This year, the trophies for both categories are going to just one plan: the “rehabilitation of the Bridge Lane Bridge on Bridge Lane.” Familiars call it Sagg Bridge; sometimes, someone is compelled to clarify that the speaker doesn’t mean White Walls. No, the bridge on Bridge Lane, where children loiter and crabbers hang. They’re going to widen the lanes (for cars) and do away with the sidewalk (for people). As for the removal of the “substandard” sidewalk, I cannot speak rationally on this matter, for it speaks fully for itself.

Infrastructure improvements are the bane of small-town existence, and yet sometimes the commotion caused is what re-galvanizes a wee town from losing its sense of community and self. Team They asserted that most people who hang out on the bridge’s sidewalk are breaking the law anyway. Team Us was flabbergasted by this sort of logic. Team They went on to explain that the quaint, existing railing will be replaced with a State Department of Transportation-approved sort of railing. The new railing will prevent thrill seekers and suicidal individuals from jumping into our tempting and turbulent pond waters. The modern guardrail will be structurally sound and bulky enough to restrain a runaway tractor-trailer.

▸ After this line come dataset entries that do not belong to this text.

theorem Frame.updKvRegion {w : Nat} {s t : State} {f : Kv → Kv} (hf : ∀ x, Memory.wf keyRegionFill x.region = true → Memory.wf keyRegionFill (f x).region = true) (h : Frame w s t) (hw : 448 ||| w = w)
    (hs : ∀ x, x.slots.wf = true → (f x).slots.wf = true := by
      first
      | exact fun _ h => h
      | exact fun _ h => Tab.wf_set h
      | exact fun _ h => Tab.wf_mod h
      | exact fun _ h => clear_wf h
      | exact fun _ _ => Tab.wf_nil) :
    Frame w s (t.updKv f) :=
  h.trans 448 { Frame.refl (s := t) with kv := fun i => absurd i (by decide), kvRest := fun i => absurd i (by decide), region := fun i => absurd i (by decide), keeps := ⟨id, hf _, hs _, id, fun _ => BitVec.or_self⟩ } hw

theorem Frame.updKvSoft {w : Nat} {s t : State} {f : Kv → Kv} (hf : ∀ x, (f x).rest = x.rest ∧ (f x).region = x.region) (h : Frame w s t) (hw : 64 ||| w = w)
    (hs : ∀ x, x.slots.wf = true → (f x).slots.wf = true := by
      first
      | exact fun _ h => h
      | exact fun _ h => Tab.wf_set h
      | exact fun _ h => Tab.wf_mod h
      | exact fun _ h => clear_wf h
      | exact fun _ _ => Tab.wf_nil) :
    Frame w s (t.updKv f) :=
  h.trans 64 { Frame.refl (s := t) with kv := fun i => absurd i (by decide), kvRest := fun _ => (hf _).1, region := fun _ => (hf _).2, keeps := Kept.same rfl (hf _).2 (hs _) rfl } hw

theorem Frame.updLc {w : Nat} {s t : State} {f : Lc → Lc} (hf : ∀ x, (f x).otp = x.otp) (h : Frame w s t) (hw : 512 ||| w = w) :
    Frame w s (t.updLc f) :=
  h.trans 512 { Frame.refl (s := t) with lc := fun i => absurd i (by decide), otp := fun _ => hf _, keeps := Kept.same rfl rfl id (hf _) } hw

theorem Frame.updLcOtp {w : Nat} {s t : State} {f : Lc → Lc} (hf : ∀ x, (x.otp.wf = true → (f x).otp.wf = true) ∧ ∀ w, x.otp.get w ||| (f x).otp.get w = (f x).otp.get w) (h : Frame w s t) (hw : 1536 ||| w = w) :
    Frame w s (t.updLc f) :=
  h.trans 1536 { Frame.refl (s := t) with lc := fun i => absurd i (by decide), otp := fun i => absurd i (by decide), keeps := ⟨id, id, id, (hf _).1, (hf _).2⟩ } hw

theorem Frame.updAt {w : Nat} {s t : State} {f : At → At} (h : Frame w s t) (hw : 70368744179712 ||| w = w) :
    Frame w s (t.updAt f) :=
  h.trans 70368744179712 { Frame.refl (s := t) with att := fun i => absurd i (by decide), attRest := fun i => absurd i (by decide), keeps := Kept.same rfl rfl id rfl } hw

theorem Frame.updAtSoft {w : Nat} {s t : State} {f : At → At} (hf : ∀ x, (f x).rest = x.rest) (h : Frame w s t) (hw : 2048 ||| w = w) :
    Frame w s (t.updAt f) :=
  h.trans 2048 { Frame.refl (s := t) with att := fun i => absurd i (by decide), attRest := fun _ => hf _, keeps := Kept.same rfl rfl id rfl } hw

theorem Frame.updDom {w : Nat} {s t : State} {f : Dom → Dom} (h : Frame w s t) (hw : 4096 ||| w = w) :
    Frame w s (t.updDom f) :=
  h.trans 4096 { Frame.refl (s := t) with dom := fun i => absurd i (by decide), keeps := Kept.same rfl rfl id rfl } hw

theorem Frame.updLs {w : Nat} {s t : State} {f : Ls → Ls} (h : Frame w s t) (hw : 24576 ||| w = w) :
    Frame w s (t.updLs f) :=
  h.trans 24576 { Frame.refl (s := t) with ls := fun i => absurd i (by decide), lsRest := fun i => absurd i (by decide), keeps := Kept.same rfl rfl id rfl } hw

theorem Frame.updLsSoft {w : Nat} {s t : State} {f : Ls → Ls} (hf : ∀ x, (f x).rest = x.rest) (h : Frame w s t) (hw : 8192 ||| w = w) :
    Frame w s (t.updLs f) :=
  h.trans 8192 { Frame.refl (s := t) with ls := fun i => absurd i (by decide), lsRest := fun _ => hf _, keeps := Kept.same rfl rfl id rfl } hw

theorem Frame.updLn {w : Nat} {s t : State} {f : Ln → Ln} (h : Frame w s t) (hw : 98304 ||| w = w) :
    Frame w s (t.updLn f) :=
  h.trans 98304 { Frame.refl (s := t) with ln := fun i => absurd i (by decide), lnRest := fun i => absurd i (by decide), keeps := Kept.same rfl rfl id rfl } hw

theorem Frame.updLnSoft {w : Nat} {s t : State} {f : Ln → Ln} (hf : ∀ x, (f x).rest = x.rest) (h : Frame w s t) (hw : 32768 ||| w = w) :
    Frame w s (t.updLn f) :=
  h.trans 32768 { Frame.refl (s := t) with ln := fun i => absurd i (by decide), lnRest := fun _ => hf _, keeps := Kept.same rfl rfl id rfl } hw

theorem Frame.updTr {w : Nat} {s t : State} {f : Tr → Tr} (h : Frame w s t) (hw : 393216 ||| w = w) :
    Frame w s (t.updTr f) :=
  h.trans 393216 { Frame.refl (s := t) with tr := fun i => absurd i (by decide), trRest := fun i => absurd i (by decide), keeps := Kept.same rfl rfl id rfl } hw

theorem Frame.updTrSoft {w : Nat} {s t : State} {f : Tr → Tr} (hf : ∀ x, (f x).rest = x.rest) (h : Frame w s t) (hw : 131072 ||| w = w) :
    Frame w s (t.updTr f) :=
  h.trans 131072 { Frame.refl (s := t) with tr := fun i => absurd i (by decide), trRest := fun _ => hf _, keeps := Kept.same rfl rfl id rfl } hw

theorem Frame.updMv {w : Nat} {s t : State} {f : Mv → Mv} (h : Frame w s t) (hw : 1572864 ||| w = w) :
    Frame w s (t.updMv f) :=
  h.trans 1572864 { Frame.refl (s := t) with mv := fun i => absurd i (by decide), mvRest := fun i => absurd i (by decide), keeps := Kept.same rfl rfl id rfl } hw

theorem Frame.updMvSoft {w : Nat} {s t : State} {f : Mv → Mv} (hf : ∀ x, (f x).rest = x.rest) (h : Frame w s t) (hw : 524288 ||| w = w) :
    Frame w s (t.updMv f) :=
  h.trans 524288 { Frame.refl (s := t) with mv := fun i => absurd i (by decide), mvRest := fun _ => hf _, keeps := Kept.same rfl rfl id rfl } hw

theorem Frame.updRd {w : Nat} {s t : State} {f : Rd → Rd} (h : Frame w s t) (hw : 6291456 ||| w = w) :
    Frame w s (t.updRd f) :=
  h.trans 6291456 { Frame.refl (s := t) with rd := fun i => absurd i (by decide), rdRest := fun i => absurd i (by decide), keeps := Kept.same rfl rfl id rfl } hw

theorem Frame.updRdSoft {w : Nat} {s t : State} {f : Rd → Rd} (hf : ∀ x, (f x).rest = x.rest) (h : Frame w s t) (hw : 2097152 ||| w = w) :
    Frame w s (t.updRd f) :=
  h.trans 2097152 { Frame.refl (s := t) with rd := fun i => absurd i (by decide), rdRest := fun _ => hf _, keeps := Kept.same rfl rfl id rfl } hw

theorem Frame.updAu {w : Nat} {s t : State} {f : Au → Au} (h : Frame w s t) (hw : 25165824 ||| w = w) :
    Frame w s (t.updAu f) :=
  h.trans 25165824 { Frame.refl (s := t) with au := fun i => absurd i (by decide), auRest := fun i => absurd i (by decide), keeps := Kept.same rfl rfl id rfl } hw

theorem Frame.updAuSoft {w : Nat} {s t : State} {f : Au → Au} (hf : ∀ x, (f x).rest = x.rest) (h : Frame w s t) (hw : 8388608 ||| w = w) :
    Frame w s (t.updAu f) :=
  h.trans 8388608 { Frame.refl (s := t) with au := fun i => absurd i (by decide), auRest := fun _ => hf _, keeps := Kept.same rfl rfl id rfl } hw

theorem Frame.updFe {w : Nat} {s t : State} {f : Fe → Fe} (h : Frame w s t) (hw : 100663296 ||| w = w) :
    Frame w s (t.updFe f) :=
  h.trans 100663296 { Frame.refl (s := t) with fe := fun i => absurd i (by decide), feRest := fun i => absurd i (by decide), keeps := Kept.same rfl rfl id rfl } hw

theorem Frame.updFeSoft {w : Nat} {s t : State} {f : Fe → Fe} (hf : ∀ x, (f x).rest = x.rest) (h : Frame w s t) (hw : 33554432 ||| w = w) :
    Frame w s (t.updFe f) :=
  h.trans 33554432 { Frame.refl (s := t) with fe := fun i => absurd i (by decide), feRest := fun _ => hf _, keeps := Kept.same rfl rfl id rfl } hw

theorem Frame.updAdm {w : Nat} {s t : State} {f : Adm → Adm} (h : Frame w s t) (hw : 402653184 ||| w = w) :
    Frame w s (t.updAdm f) :=
  h.trans 402653184 { Frame.refl (s := t) with adm := fun i => absurd i (by decide), admRest := fun i => absurd i (by decide), keeps := Kept.same rfl rfl id rfl } hw

theorem Frame.updAdmSoft {w : Nat} {s t : State} {f : Adm → Adm} (hf : ∀ x, (f x).rest = x.rest) (h : Frame w s t) (hw : 134217728 ||| w = w) :
    Frame w s (t.updAdm f) :=
  h.trans 134217728 { Frame.refl (s := t) with adm := fun i => absurd i (by decide), admRest := fun _ => hf _, keeps := Kept.same rfl rfl id rfl } hw

theorem Frame.updFs {w : Nat} {s t : State} {f : Fs → Fs} (h : Frame w s t) (hw : 536870912 ||| w = w) :
    Frame w s (t.updFs f) :=
  h.trans 536870912 { Frame.refl (s := t) with fs := fun i => absurd i (by decide), keeps := Kept.same rfl rfl id rfl } hw

theorem Frame.updItu {w : Nat} {s t : State} {f : Itu → Itu} (h : Frame w s t) (hw : 3221225472 ||| w = w) :
    Frame w s (t.updItu f) :=
  h.trans 3221225472 { Frame.refl (s := t) with itu := fun i => absurd i (by decide), ituRest := fun i => absurd i (by decide), keeps := Kept.same rfl rfl id rfl } hw

theorem Frame.updItuSoft {w : Nat} {s t : State} {f : Itu → Itu} (hf : ∀ x, (f x).rest = x.rest) (h : Frame w s t) (hw : 1073741824 ||| w = w) :
    Frame w s (t.updItu f) :=
  h.trans 1073741824 { Frame.refl (s := t) with itu := fun i => absurd i (by decide), ituRest := fun _ => hf _, keeps := Kept.same rfl rfl id rfl } hw

theorem Frame.updFcu {w : Nat} {s t : State} {f : Fcu → Fcu} (h : Frame w s t) (hw : 12884901888 ||| w = w) :
    Frame w s (t.updFcu f) :=
  h.trans 12884901888 { Frame.refl (s := t) with fcu := fun i => absurd i (by decide), fcuRest := fun i => absurd i (by decide), keeps := Kept.same rfl rfl id rfl } hw

theorem Frame.updFcuSoft {w : Nat} {s t : State} {f : Fcu → Fcu} (hf : ∀ x, (f x).rest = x.rest) (h : Frame w s t) (hw : 4294967296 ||| w = w) :
    Frame w s (t.updFcu f) :=
  h.trans 4294967296 { Frame.refl (s := t) with fcu := fun i => absurd i (by decide), fcuRest := fun _ => hf _, keeps := Kept.same rfl rfl id rfl } hw

theorem Frame.updHr {w : Nat} {s t : State} {f : Hr → Hr} (h : Frame w s t) (hw : 51539607552 ||| w = w) :
    Frame w s (t.updHr f) :=
  h.trans 51539607552 { Frame.refl (s := t) with hr := fun i => absurd i (by decide), hrRest := fun i => absurd i (by decide), keeps := Kept.same rfl rfl id rfl } hw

Team Us continued to scratch our heads.

The reason this proposed project takes both prizes is because the people who are pushing for its rehabilitation are convinced they are doing the best thing for our bridge and for the taxpayer (and the man with the runaway tractor-trailer who shouldn’t really be on the bridge in the first place).

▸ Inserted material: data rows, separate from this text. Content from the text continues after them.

theorem updConn_frame {w₀ : Nat} {s₀ : State} {t : Transport} {f : SpdmConn → SpdmConn} {s : State} (h₀ : Frame w₀ s₀ s) (hw₀ : 70368744179712 ||| w₀ = w₀) :
    Frame w₀ s₀ (updConn t f s) := by
  refine h₀.trans 70368744179712 ?_ hw₀
  clear h₀ hw₀
  unfold updConn
  repeat' first
      | with_reducible exact Frame.refl
      | ((with_reducible refine Frame.updAt ?_ ?_); on_goal 2 => rfl)
      | split

theorem spdmSend_frame {w₀ : Nat} {s₀ : State} {t : Transport} {r : SpdmAnswer × State} (h₀ : Frame w₀ s₀ r.2) (hw₀ : 35184372088832 ||| w₀ = w₀) :
    Frame w₀ s₀ (spdmSend t r) := by
  refine h₀.trans 35184372088832 ?_ hw₀
  clear h₀ hw₀
  rcases r with ⟨_, s⟩
  show Frame 35184372088832 s _
  unfold spdmSend
  repeat' first
      | with_reducible exact Frame.refl
      | ((with_reducible refine Frame.emit ?_ ?_); on_goal 2 => rfl)
      | with_reducible refine Frame.ite ?_ ?_

theorem retireImported_frame {w₀ : Nat} {s₀ : State} {l : List Spdm} {s : State} (h₀ : Frame w₀ s₀ s) (hw₀ : 64 ||| w₀ = w₀) :
    Frame w₀ s₀ (retireImported l s) := by
  refine h₀.trans 64 ?_ hw₀
  clear h₀ hw₀
  unfold retireImported
  repeat' first
      | with_reducible exact Frame.refl
      | ((with_reducible refine retireHandle_frame ?_ ?_); on_goal 2 => rfl)
      | with_reducible refine Frame.forAll (fun _ s => ?_) _ ?_

theorem closeSpdm_frame {w₀ : Nat} {s₀ : State} {t : Transport} {p : Spdm → Bool} {s : State} (h₀ : Frame w₀ s₀ s) (hw₀ : 70368744179776 ||| w₀ = w₀) :
    Frame w₀ s₀ (closeSpdm t p s) := by
  refine h₀.trans 70368744179776 ?_ hw₀
  clear h₀ hw₀
  unfold closeSpdm
  repeat' first
      | with_reducible exact Frame.refl
      | ((first | intro x | (lift_lets -underBinder; intro x)); first
      | clear_value x)
      | ((with_reducible refine updConn_frame ?_ ?_); on_goal 2 => rfl)
      | ((with_reducible refine retireImported_frame ?_ ?_); on_goal 2 => rfl)

theorem getVersionOp_frame {w₀ : Nat} {s₀ : State} {t : Transport} {s : State} (h₀ : Frame w₀ s₀ s) (hw₀ : 70368744179776 ||| w₀ = w₀) :
    Frame w₀ s₀ (getVersionOp t s).2 := by
  refine h₀.trans 70368744179776 ?_ hw₀
  clear h₀ hw₀
  unfold getVersionOp
  repeat' first
      | with_reducible assumption
      | with_reducible exact Frame.refl
      | ((first | intro x | (lift_lets -underBinder; intro x)); first
      | (refine Frame.cut (w := 70368744179776) (s := s) (x := x) ?_ fun _ => ?_; (on_goal 1 => try dsimp only [x]); (on_goal 2 => clear_value x)))
      | ((with_reducible refine updConn_frame ?_ ?_); on_goal 2 => rfl)
      | ((with_reducible refine closeSpdm_frame ?_ ?_); on_goal 2 => rfl)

It is the Worst Worst because when we heard the highway superintendent tell us about phase two, he spoke of the project in intractable terms.

I am glad there were real newspaper reporters at the informal meeting that Alex Gregor ran last week. I know I am far too sympathetic to the bridge staying as it is. The beauty of a rural or country road is that it does have limitations, and those limitations are physical in nature, like a pond, and will dictate what sort of load the environment shall bear.

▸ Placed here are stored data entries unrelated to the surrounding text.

theorem auFlushOp_frame {w₀ : Nat} {s₀ : State} {op : Nat} {hall : Option Nat} {s : State} (h₀ : Frame w₀ s₀ s) (hw₀ : 35275782922328 ||| w₀ = w₀) :
    Frame w₀ s₀ (auFlushOp op hall s).2 := by
  refine h₀.trans 35275782922328 ?_ hw₀
  clear h₀ hw₀
  unfold auFlushOp
  repeat' first
      | with_reducible assumption
      | with_reducible exact Frame.refl
      | ((first | intro x | (lift_lets -underBinder; intro x)); first
      | (refine Frame.cut (w := 35275782922328) (s := s) (x := x) ?_ fun _ => ?_; (on_goal 1 => try dsimp only [x]); (on_goal 2 => clear_value x)))
      | ((with_reducible refine eachAns_frame (fun _ s => ?_) ?_ ?_); on_goal 3 => rfl)
      | ((with_reducible refine combClean_frame ?_ ?_); on_goal 2 => rfl)
      | ((with_reducible refine flushStep_frame ?_ ?_); on_goal 2 => rfl)
      | ((with_reducible refine Frame.updAuSoft (f := _) ?_ ?_ ?_); (on_goal 1 => (intro _; unfold Au.rest; rfl)); on_goal 2 => rfl)

theorem auCommand_frame {w₀ : Nat} {s₀ : State} {op : Nat} {hall : Nat} {s : State} (h₀ : Frame w₀ s₀ s) (hw₀ : 35275799699544 ||| w₀ = w₀) :
    Frame w₀ s₀ (auCommand op hall s).2 := by
  refine h₀.trans 35275799699544 ?_ hw₀
  clear h₀ hw₀
  unfold auCommand
  repeat' first
      | with_reducible assumption
      | with_reducible exact Frame.refl
      | ((first | intro x | (lift_lets -underBinder; intro x)); first
      | (refine Frame.cut (w := 35275799699544) (s := s) (x := x) ?_ fun _ => ?_; (on_goal 1 => try dsimp only [x]); (on_goal 2 => clear_value x)))
      | ((with_reducible refine auFlushOp_frame ?_ ?_); on_goal 2 => rfl)
      | ((with_reducible refine Frame.updAuSoft (f := _) ?_ ?_ ?_); (on_goal 1 => (intro _; unfold Au.rest; rfl)); on_goal 2 => rfl)
      | ((with_reducible refine Frame.updAu ?_ ?_); on_goal 2 => rfl)
      | with_reducible refine Frame.ite2 ?_ ?_
      | split

end Sys2Proof.Machine
end

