theorem rspMismatch_frame {w₀ : Nat} {s₀ : State} {natural : Bool} {i : Nat} {t : Nat} {s : State} (h₀ : Frame w₀ s₀ s) (hw₀ : 73014452224 ||| w₀ = w₀) :
    Frame w₀ s₀ (rspMismatch natural i t s).2 := by
  refine h₀.trans 73014452224 ?_ hw₀
  clear h₀ hw₀
  unfold rspMismatch
  repeat' first
      | with_reducible exact Frame.refl
      | ((first | intro x | (lift_lets -underBinder; intro x)); first
      | clear_value x)
      | ((with_reducible refine reportFault_frame ?_ ?_); on_goal 2 => rfl)
      | ((with_reducible refine enterResync_frame ?_ ?_); on_goal 2 => rfl)

theorem rspServe_frame {w₀ : Nat} {s₀ : State} {t : Nat} {l : List (Status × Bytes)} {s : State} (h₀ : Frame w₀ s₀ s) (hw₀ : 17179877376 ||| w₀ = w₀) :
    Frame w₀ s₀ (rspServe t l s).2 := by
  refine h₀.trans 17179877376 ?_ hw₀
  clear h₀ hw₀
  unfold rspServe
  repeat' first
      | with_reducible assumption
      | with_reducible exact Frame.refl
      | ((first | intro x | (lift_lets -underBinder; intro x)); first
      | (refine Frame.cut (w := 17179877376) (s := s) (x := x) ?_ fun _ => ?_; (on_goal 1 => try dsimp only [x]); (on_goal 2 => clear_value x)))
      | ((with_reducible refine staleReply_frame ?_ ?_); on_goal 2 => rfl)
      | ((with_reducible refine updTx_frame ?_ ?_); on_goal 2 => rfl)
      | with_reducible refine Frame.ite2 ?_ ?_
      | split

theorem rspItem_frame {w₀ : Nat} {s₀ : State} {i : Nat} {block : Option Bytes} {data : Bytes} {s : State} (h₀ : Frame w₀ s₀ s) (hw₀ : 90194321408 ||| w₀ = w₀) :
    Frame w₀ s₀ (rspItem i block data s).2 := by
  refine h₀.trans 90194321408 ?_ hw₀
  clear h₀ hw₀
  unfold rspItem
  repeat' first
      | with_reducible exact Frame.refl
      | ((first | intro x | (lift_lets -underBinder; intro x)); first
      | (refine Frame.cutFn (w := 90194321408) (f := x) ?_ fun _ => ?_; (on_goal 1 => intro s; try dsimp only [x]); (on_goal 2 => clear_value x))
      | clear_value x)
      | ((with_reducible refine rxCount_frame ?_ ?_); on_goal 2 => rfl)
      | ((with_reducible refine updTx_frame ?_ ?_); on_goal 2 => rfl)
      | ((with_reducible refine rspMismatch_frame ?_ ?_); on_goal 2 => rfl)
      | ((with_reducible refine rspServe_frame ?_ ?_); on_goal 2 => rfl)
      | dsimp -zeta only
      | with_reducible refine Frame.app ‹_› ?_
      | with_reducible refine Frame.ite2 ?_ ?_
      | split

theorem rspReceiveOp_frame {w₀ : Nat} {s₀ : State} {i : Nat} {s : State} (h₀ : Frame w₀ s₀ s) (hw₀ : 90194321408 ||| w₀ = w₀) :
    Frame w₀ s₀ (rspReceiveOp i s).2 := by
  refine h₀.trans 90194321408 ?_ hw₀
  clear h₀ hw₀
  unfold rspReceiveOp
  repeat' first
      | with_reducible assumption
      | with_reducible exact Frame.refl
      | ((first | intro x | (lift_lets -underBinder; intro x)); first
      | (refine Frame.cut (w := 90194321408) (s := s) (x := x) ?_ fun _ => ?_; (on_goal 1 => try dsimp only [x]); (on_goal 2 => clear_value x))
      | clear_value x)
      | ((with_reducible refine updRx_frame ?_ ?_); on_goal 2 => rfl)
      | ((with_reducible refine takeHeld_frame ?_ ?_); on_goal 2 => rfl)
      | ((with_reducible refine rspItem_frame ?_ ?_); on_goal 2 => rfl)
      | with_reducible refine Frame.ite2 ?_ ?_
      | split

This bridge, as it now stands, is unique because in its structure is the civilized leeway given to people on foot. And in order that a sidewalk can be maintained, the bridge’s design makes the travel lanes narrow. As one neighbor pointed out, the bridge might not now be considered historic—it was built in 1923—but in 20 years, or in 40 years, it will be.

And then came the flood from the audience, asking in one way or another, “Why not just repair it?”